In IHC some one use 2-3 hr incubation for primary antibody or some keep for overnight , how far it is correct , what should be the basis of selecting this time duration
As one can see from the answers, this is a complex issue that is generally guided through with some very basic instructions that have been already outlined. A factor I always take into account (and I have no idea whether that makes any sense, is the rule that with every 10C the reaction time doubles, i.e. if yo do the incubation overnight at 4C you can get the same result at room temperature in about 4 hours. But in reality you do not need most of the time an overnight incubation and your commercial antibody is "done" in less than an hour. But as stated by the others, it depends on the quality of your antibody and the expression level of the protein in your tissue, the preparation of the tissue etc.
I actually do by now all my incubation at room temperature over night (I use FFPE tissue, cooked for a while in a pressure cooker and sterile filtered solutions, not much of a danger for bacterial growth while incubating). There is no difference to incubating at 4C in regard to background with the antibodies I use. Background is mostly an indication of a bad antibody (or better antibody mix in case of polyclonal sera).
So in the end, the incubation time, antibody concentration and incubation temperature are relatively irrelevant than kept in a certain range: the key is: is your antibody any good and you can find out with decent positive and negative controls and a good knowledge about the expected expression pattern (is the staining nuclear, cytoplasmatic, membraneous etc; restricted to certain cell types etc.) If you have no clue, it will be hard to evaluate the staining or the lack of it.
The best control for your staining is another antibody against the same protein, but another epitope. Both antibodies should deliver a similar pattern (in a near perfect world). There is no other way to tell if your staining is good or not. You can do isotype controls, throw on the peptide used to make the antibody, use phosphatase for phospho-antibodies etc etc. These negative controls are all fine (and should be done by the company that sells the antibody!), but they don't tell you whether the staining you see on your slides is really detecting the protein your are interested in. Even Western data are relatively meaningless since they detect are very very denatured protein while on your slides you may not have the same type of epitope.
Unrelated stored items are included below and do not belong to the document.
-- ==== Sys2Proof/Machine/Link.lean ====
section
/-! DEFINITION. The gateway link (chapter 10): the frame receiver (R168, R169), the request buffer and
processing (R170, R171), the transmitter and its flow characters (R173, R174), and the link reset (R175). -/

namespace Sys2Proof.Machine

/-! ## The transmitter -/

/-- The transmitter begins the head frame when it is idle, not HELD, and no flow character is pending
(R173, R174). -/
def startFrame (s : State) : State :=
  if !s.link.sending && !s.link.transmit.isEmpty && !s.link.held && s.link.flow.isNone then
    s.setLink fun l => { l with sending := true }
  else s

/-- A flow character is asked for, in place of any pending one (R173). -/
def askFlow (c : FlowChar) (s : State) : State := s.setLink fun l => { l with flow := some c }

/-- The byte of a flow character (R168). -/
def FlowChar.byte : FlowChar → Byte
  | .hold => holdByte
  | .go => goByte

/-! ## Processing -/

/-- The head of the buffer may be processed (R171, R177): a request waits, the transmit queue has room, and
RESTART has not stopped the link. -/
def State.mayProcess (s : State) : Bool :=
  !s.link.buffer.isEmpty && decide (s.link.transmit.length < Config.transmitCapacity)
    && !s.link.restarting

/-- A reply joins the transmit queue and its request has left the buffer (R171). -/
def placeReply (f : ReplyFrame) (rest : List Waiting) (s : State) : State :=
  s.setLink fun l => { l with buffer := rest, transmit := l.transmit ++ [f] }

/-- The last frame has left the buffer: HOLDING becomes OPEN and GO is asked for (R170). -/
def bufferEmptied (s : State) : State :=
  if s.link.buffer.isEmpty && s.link.holding then
    askFlow .go (s.setLink fun l => { l with holding := false })
  else s

/-- One waiting request is processed (R171): its block decides it, its reply joins the transmit queue, and
it leaves the buffer. -/
def processHead (s : State) : State :=
  match s.link.buffer with
  | [] => s
  | w :: rest =>
    let v := process w.req s
    let f : ReplyFrame := { type := w.type, tag := w.tag, status := v.status, payload := v.payload }
    bufferEmptied (startFrame (placeReply f rest v.state))

/-- Requests are processed while they may be, with a bound on their number. -/
def processFor : Nat → State → State
  | 0, s => s
  | k + 1, s => if s.mayProcess then processFor k (processHead s) else s

/-- Every request that may be processed is processed, in arrival order (R171). -/
def processAll (s : State) : State := processFor s.link.buffer.length s

/-- A received frame reaches the request buffer (R170): discarded when the buffer holds 2, else placed at
the tail; a buffer that becomes full asks for HOLD. -/
def bufferRequest (w : Waiting) (s : State) : State :=
  if Config.bufferCapacity ≤ s.link.buffer.length then s
  else
    let s := s.setLink fun l => { l with buffer := l.buffer ++ [w] }
    if s.link.buffer.length = Config.bufferCapacity then
      askFlow .hold (s.setLink fun l => { l with holding := true })
    else s

/-- A received request frame is taken: placed, then processed if it may be (R170, R171). -/
def takeRequestFrame (w : Waiting) (s : State) : State := processAll (bufferRequest w s)

/-- A request with its tag, as a received frame carries it. -/
def Request.waiting (r : Request) (tag : Byte) : Waiting := { type := Request.type r, tag := tag, req := r }

/-! ## The frame receiver -/

/-- The frame receiver takes a state. -/
def setReceiver (r : Receiver) (s : State) : State := s.setLink fun l => { l with receiver := r }

/-- A HOLD or GO taken while hunting (R174). -/
def takeHold (s : State) : State := s.setLink fun l => { l with held := true }

/-- A GO taken while hunting (R174). -/
def takeGo (s : State) : State := startFrame (s.setLink fun l => { l with held := false })

/-- A byte taken while hunting (R168). -/
def huntByte (b : LineByte) (s : State) : State :=
  if b.framing then s
  else if b.data = syncByte then setReceiver (.assembling []) s
  else if b.data = holdByte then takeHold s
  else if b.data = goByte then takeGo s
  else s

/-- The request of a complete frame: the bytes after SYNC, without a framing error and with a correct CRC;
none when the frame is discarded (R168, R169). -/
def frameRequest (bytes : List LineByte) : Option Waiting :=
  if bytes.any (·.framing) then none
  else
    let data := bytes.map (·.data)
    let body := data.dropLast.dropLast
    if word16 (crc16 body) = data.drop body.length then
      match body with
      | _ :: type :: tag :: payload => some { type := type, tag := tag, req := parseRequest type payload }
      | _ => none
    else none

/-- A length byte in range (R169). -/
def lengthInRange (n : Nat) : Bool := decide (2 ≤ n) && decide (n ≤ 250)

/-- A byte taken while assembling, with the bytes taken before it (R168, R169). DESIGN CHOICE: a length byte out of
range discards the frame at once even if it had a framing error (log entry 38). -/
def assembleByte (old : List LineByte) (b : LineByte) (s : State) : State :=
  let bytes := old ++ [b]
  match bytes with
  | [] => s
  | first :: _ =>
    if !lengthInRange first.data.toNat then setReceiver .hunting s
    else if bytes.length < first.data.toNat + 3 then setReceiver (.assembling bytes) s
    else
      let s := setReceiver .hunting s
      match frameRequest bytes with
      | none => s
      | some w => takeRequestFrame w s

/-- The frame receiver takes a byte (R168, R169, R175). -/
def receiveByte (s : State) (b : LineByte) : State :=
  match s.link.receiver with
  | .hunting => huntByte b s
  | .assembling old => assembleByte old b s
  | .ignoring => s

/-- The frame receiver takes bytes in turn. -/
def receiveBytes (bytes : List LineByte) (s : State) : State := bytes.foldl receiveByte s

/-! ## The end of a frame sent, and the link reset -/

/-- The head of the transmit queue is the reply to a RESTART that was carried out (R177). -/
def State.restartReplyAhead (s : State) : Bool :=
  s.link.transmit.head?.any fun f => f.type == 0x7F#8 && f.status == .ok

/-- The frame being sent has left the queue (R173). -/
def popFrame (s : State) : State :=
  match s.link.transmit with
  | [] => s
  | f :: rest =>
    { s.setLink (fun l => { l with transmit := rest, sending := false }) with lastSent := f.wire.map sentByte }

/-- The last stop bit of the frame being sent has gone (R173, R171); after the RESTART reply the start
begins (R177). -/
def frameSentOnLink (s : State) : State :=
  if s.restartReplyAhead then runStart .restartRequest (popFrame s)
  else startFrame (processAll (startFrame (popFrame s)))

/-- The link is reset (R175, R177). -/
def resetLink (s : State) : State :=
  s.setLink fun l =>
    { l with
      receiver := .ignoring
      buffer := []
      transmit := []
      sending := false
      flow := if l.holding then some .go else none
      holding := false
      held := false
      restarting := false }

end Sys2Proof.Machine
end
I am not sure I am making a clear comment here. The point is, you should get decent results with your antibody on a relatively broad range of incubation times and temperatures. These conditions can be optimized. But you can't optimize a bad antibody, except making it worse and optimizing for background and unspeciific staining of unrelated epitopes. That is there your focus should be.
It's dependant on the antibodie you used. On my side usually i begin with an overnight incubation a 4°C for the primary antibodies and a 2h incubation for the secondary but sometime i have to adapt these incubation time. I you purshased a commercial one, you should have some documentation with it.
it depends on the titer of and the affinity of your antibody used. And it depends on the amount you have available and/or the costs of the antibody. In clinical histolab with IVD antibodies the incubation time for the primary is about 20-60 min and the secondary (commercial kit) is about 10 min. The titer is chosen so high to reach short incubation times, this is never an end-point-staining. Reaction with a low titer over night in the fridge may lead to a clear and end-point-staining, or may reveal also small amounts of antigen in the tissue. So the answer is (like often) it depends ...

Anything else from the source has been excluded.